Dataset entries:
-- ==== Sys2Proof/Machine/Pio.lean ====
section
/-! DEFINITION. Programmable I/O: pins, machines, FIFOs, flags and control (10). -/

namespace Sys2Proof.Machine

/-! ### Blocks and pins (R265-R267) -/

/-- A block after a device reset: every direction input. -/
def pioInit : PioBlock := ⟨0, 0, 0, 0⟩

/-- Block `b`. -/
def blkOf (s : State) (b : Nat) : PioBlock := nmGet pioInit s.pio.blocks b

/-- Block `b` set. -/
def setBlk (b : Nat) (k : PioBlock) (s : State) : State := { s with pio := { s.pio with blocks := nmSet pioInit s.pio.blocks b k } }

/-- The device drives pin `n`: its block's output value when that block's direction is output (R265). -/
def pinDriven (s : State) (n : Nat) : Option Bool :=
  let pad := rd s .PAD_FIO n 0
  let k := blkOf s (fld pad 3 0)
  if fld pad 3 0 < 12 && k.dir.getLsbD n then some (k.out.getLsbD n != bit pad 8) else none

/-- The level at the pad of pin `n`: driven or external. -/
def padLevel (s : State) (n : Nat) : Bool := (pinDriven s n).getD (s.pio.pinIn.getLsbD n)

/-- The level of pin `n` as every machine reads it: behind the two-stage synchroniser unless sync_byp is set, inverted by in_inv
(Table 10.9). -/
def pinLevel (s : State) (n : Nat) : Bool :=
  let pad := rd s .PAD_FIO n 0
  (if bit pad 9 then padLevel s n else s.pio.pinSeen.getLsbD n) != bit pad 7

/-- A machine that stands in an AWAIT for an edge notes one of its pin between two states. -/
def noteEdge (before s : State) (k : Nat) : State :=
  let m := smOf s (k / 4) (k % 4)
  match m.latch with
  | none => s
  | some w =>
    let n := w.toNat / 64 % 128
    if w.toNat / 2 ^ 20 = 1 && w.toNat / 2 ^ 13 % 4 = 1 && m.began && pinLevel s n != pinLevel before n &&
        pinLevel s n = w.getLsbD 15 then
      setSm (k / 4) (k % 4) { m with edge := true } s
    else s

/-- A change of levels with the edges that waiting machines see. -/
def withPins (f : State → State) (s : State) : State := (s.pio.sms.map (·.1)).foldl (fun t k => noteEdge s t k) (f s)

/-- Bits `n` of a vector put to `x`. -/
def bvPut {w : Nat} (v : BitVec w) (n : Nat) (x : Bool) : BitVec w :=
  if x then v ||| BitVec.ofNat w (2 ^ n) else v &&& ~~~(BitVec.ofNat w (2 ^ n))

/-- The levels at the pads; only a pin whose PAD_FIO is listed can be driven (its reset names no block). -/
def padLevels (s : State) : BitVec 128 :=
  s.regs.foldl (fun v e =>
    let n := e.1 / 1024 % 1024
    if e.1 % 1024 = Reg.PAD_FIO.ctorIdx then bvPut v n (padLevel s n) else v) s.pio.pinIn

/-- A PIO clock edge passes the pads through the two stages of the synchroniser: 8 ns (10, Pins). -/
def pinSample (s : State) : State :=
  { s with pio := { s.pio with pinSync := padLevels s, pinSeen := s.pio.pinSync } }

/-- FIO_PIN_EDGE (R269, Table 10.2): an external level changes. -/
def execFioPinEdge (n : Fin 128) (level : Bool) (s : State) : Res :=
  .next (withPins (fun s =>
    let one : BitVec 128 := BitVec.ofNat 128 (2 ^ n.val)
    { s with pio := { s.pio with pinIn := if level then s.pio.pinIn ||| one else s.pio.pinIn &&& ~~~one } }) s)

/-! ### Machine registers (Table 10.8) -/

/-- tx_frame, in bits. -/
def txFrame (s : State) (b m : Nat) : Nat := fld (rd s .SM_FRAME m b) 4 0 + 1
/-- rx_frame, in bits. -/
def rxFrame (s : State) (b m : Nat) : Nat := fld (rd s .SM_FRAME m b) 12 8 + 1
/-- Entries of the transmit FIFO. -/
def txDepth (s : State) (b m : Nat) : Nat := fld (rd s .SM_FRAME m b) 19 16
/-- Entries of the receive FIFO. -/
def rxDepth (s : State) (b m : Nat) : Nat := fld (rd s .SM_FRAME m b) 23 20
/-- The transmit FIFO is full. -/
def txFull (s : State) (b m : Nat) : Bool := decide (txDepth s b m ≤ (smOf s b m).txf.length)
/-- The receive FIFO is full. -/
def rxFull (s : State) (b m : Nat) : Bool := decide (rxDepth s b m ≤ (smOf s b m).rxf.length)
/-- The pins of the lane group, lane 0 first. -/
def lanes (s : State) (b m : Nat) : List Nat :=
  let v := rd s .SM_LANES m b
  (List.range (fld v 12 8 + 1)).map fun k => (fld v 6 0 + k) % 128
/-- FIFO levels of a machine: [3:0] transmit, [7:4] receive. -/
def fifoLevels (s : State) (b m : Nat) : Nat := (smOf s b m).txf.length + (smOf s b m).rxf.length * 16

Task statement: Reproduce the entries above in full, precisely as written.

Solution for this task:
-- ==== Sys2Proof/Machine/Pio.lean ====
section
/-! DEFINITION. Programmable I/O: pins, machines, FIFOs, flags and control (10). -/

namespace Sys2Proof.Machine

/-! ### Blocks and pins (R265-R267) -/

/-- A block after a device reset: every direction input. -/
def pioInit : PioBlock := ⟨0, 0, 0, 0⟩

/-- Block `b`. -/
def blkOf (s : State) (b : Nat) : PioBlock := nmGet pioInit s.pio.blocks b

/-- Block `b` set. -/
def setBlk (b : Nat) (k : PioBlock) (s : State) : State := { s with pio := { s.pio with blocks := nmSet pioInit s.pio.blocks b k } }

/-- The device drives pin `n`: its block's output value when that block's direction is output (R265). -/
def pinDriven (s : State) (n : Nat) : Option Bool :=
  let pad := rd s .PAD_FIO n 0
  let k := blkOf s (fld pad 3 0)
  if fld pad 3 0 < 12 && k.dir.getLsbD n then some (k.out.getLsbD n != bit pad 8) else none

/-- The level at the pad of pin `n`: driven or external. -/
def padLevel (s : State) (n : Nat) : Bool := (pinDriven s n).getD (s.pio.pinIn.getLsbD n)

/-- The level of pin `n` as every machine reads it: behind the two-stage synchroniser unless sync_byp is set, inverted by in_inv
(Table 10.9). -/
def pinLevel (s : State) (n : Nat) : Bool :=
  let pad := rd s .PAD_FIO n 0
  (if bit pad 9 then padLevel s n else s.pio.pinSeen.getLsbD n) != bit pad 7

/-- A machine that stands in an AWAIT for an edge notes one of its pin between two states. -/
def noteEdge (before s : State) (k : Nat) : State :=
  let m := smOf s (k / 4) (k % 4)
  match m.latch with
  | none => s
  | some w =>
    let n := w.toNat / 64 % 128
    if w.toNat / 2 ^ 20 = 1 && w.toNat / 2 ^ 13 % 4 = 1 && m.began && pinLevel s n != pinLevel before n &&
        pinLevel s n = w.getLsbD 15 then
      setSm (k / 4) (k % 4) { m with edge := true } s
    else s

/-- A change of levels with the edges that waiting machines see. -/
def withPins (f : State → State) (s : State) : State := (s.pio.sms.map (·.1)).foldl (fun t k => noteEdge s t k) (f s)

/-- Bits `n` of a vector put to `x`. -/
def bvPut {w : Nat} (v : BitVec w) (n : Nat) (x : Bool) : BitVec w :=
  if x then v ||| BitVec.ofNat w (2 ^ n) else v &&& ~~~(BitVec.ofNat w (2 ^ n))

/-- The levels at the pads; only a pin whose PAD_FIO is listed can be driven (its reset names no block). -/
def padLevels (s : State) : BitVec 128 :=
  s.regs.foldl (fun v e =>
    let n := e.1 / 1024 % 1024
    if e.1 % 1024 = Reg.PAD_FIO.ctorIdx then bvPut v n (padLevel s n) else v) s.pio.pinIn

/-- A PIO clock edge passes the pads through the two stages of the synchroniser: 8 ns (10, Pins). -/
def pinSample (s : State) : State :=
  { s with pio := { s.pio with pinSync := padLevels s, pinSeen := s.pio.pinSync } }

/-- FIO_PIN_EDGE (R269, Table 10.2): an external level changes. -/
def execFioPinEdge (n : Fin 128) (level : Bool) (s : State) : Res :=
  .next (withPins (fun s =>
    let one : BitVec 128 := BitVec.ofNat 128 (2 ^ n.val)
    { s with pio := { s.pio with pinIn := if level then s.pio.pinIn ||| one else s.pio.pinIn &&& ~~~one } }) s)

/-! ### Machine registers (Table 10.8) -/

/-- tx_frame, in bits. -/
def txFrame (s : State) (b m : Nat) : Nat := fld (rd s .SM_FRAME m b) 4 0 + 1
/-- rx_frame, in bits. -/
def rxFrame (s : State) (b m : Nat) : Nat := fld (rd s .SM_FRAME m b) 12 8 + 1
/-- Entries of the transmit FIFO. -/
def txDepth (s : State) (b m : Nat) : Nat := fld (rd s .SM_FRAME m b) 19 16
/-- Entries of the receive FIFO. -/
def rxDepth (s : State) (b m : Nat) : Nat := fld (rd s .SM_FRAME m b) 23 20
/-- The transmit FIFO is full. -/
def txFull (s : State) (b m : Nat) : Bool := decide (txDepth s b m ≤ (smOf s b m).txf.length)
/-- The receive FIFO is full. -/
def rxFull (s : State) (b m : Nat) : Bool := decide (rxDepth s b m ≤ (smOf s b m).rxf.length)
/-- The pins of the lane group, lane 0 first. -/
def lanes (s : State) (b m : Nat) : List Nat :=
  let v := rd s .SM_LANES m b
  (List.range (fld v 12 8 + 1)).map fun k => (fld v 6 0 + k) % 128
/-- FIFO levels of a machine: [3:0] transmit, [7:4] receive. -/
def fifoLevels (s : State) (b m : Nat) : Nat := (smOf s b m).txf.length + (smOf s b m).rxf.length * 16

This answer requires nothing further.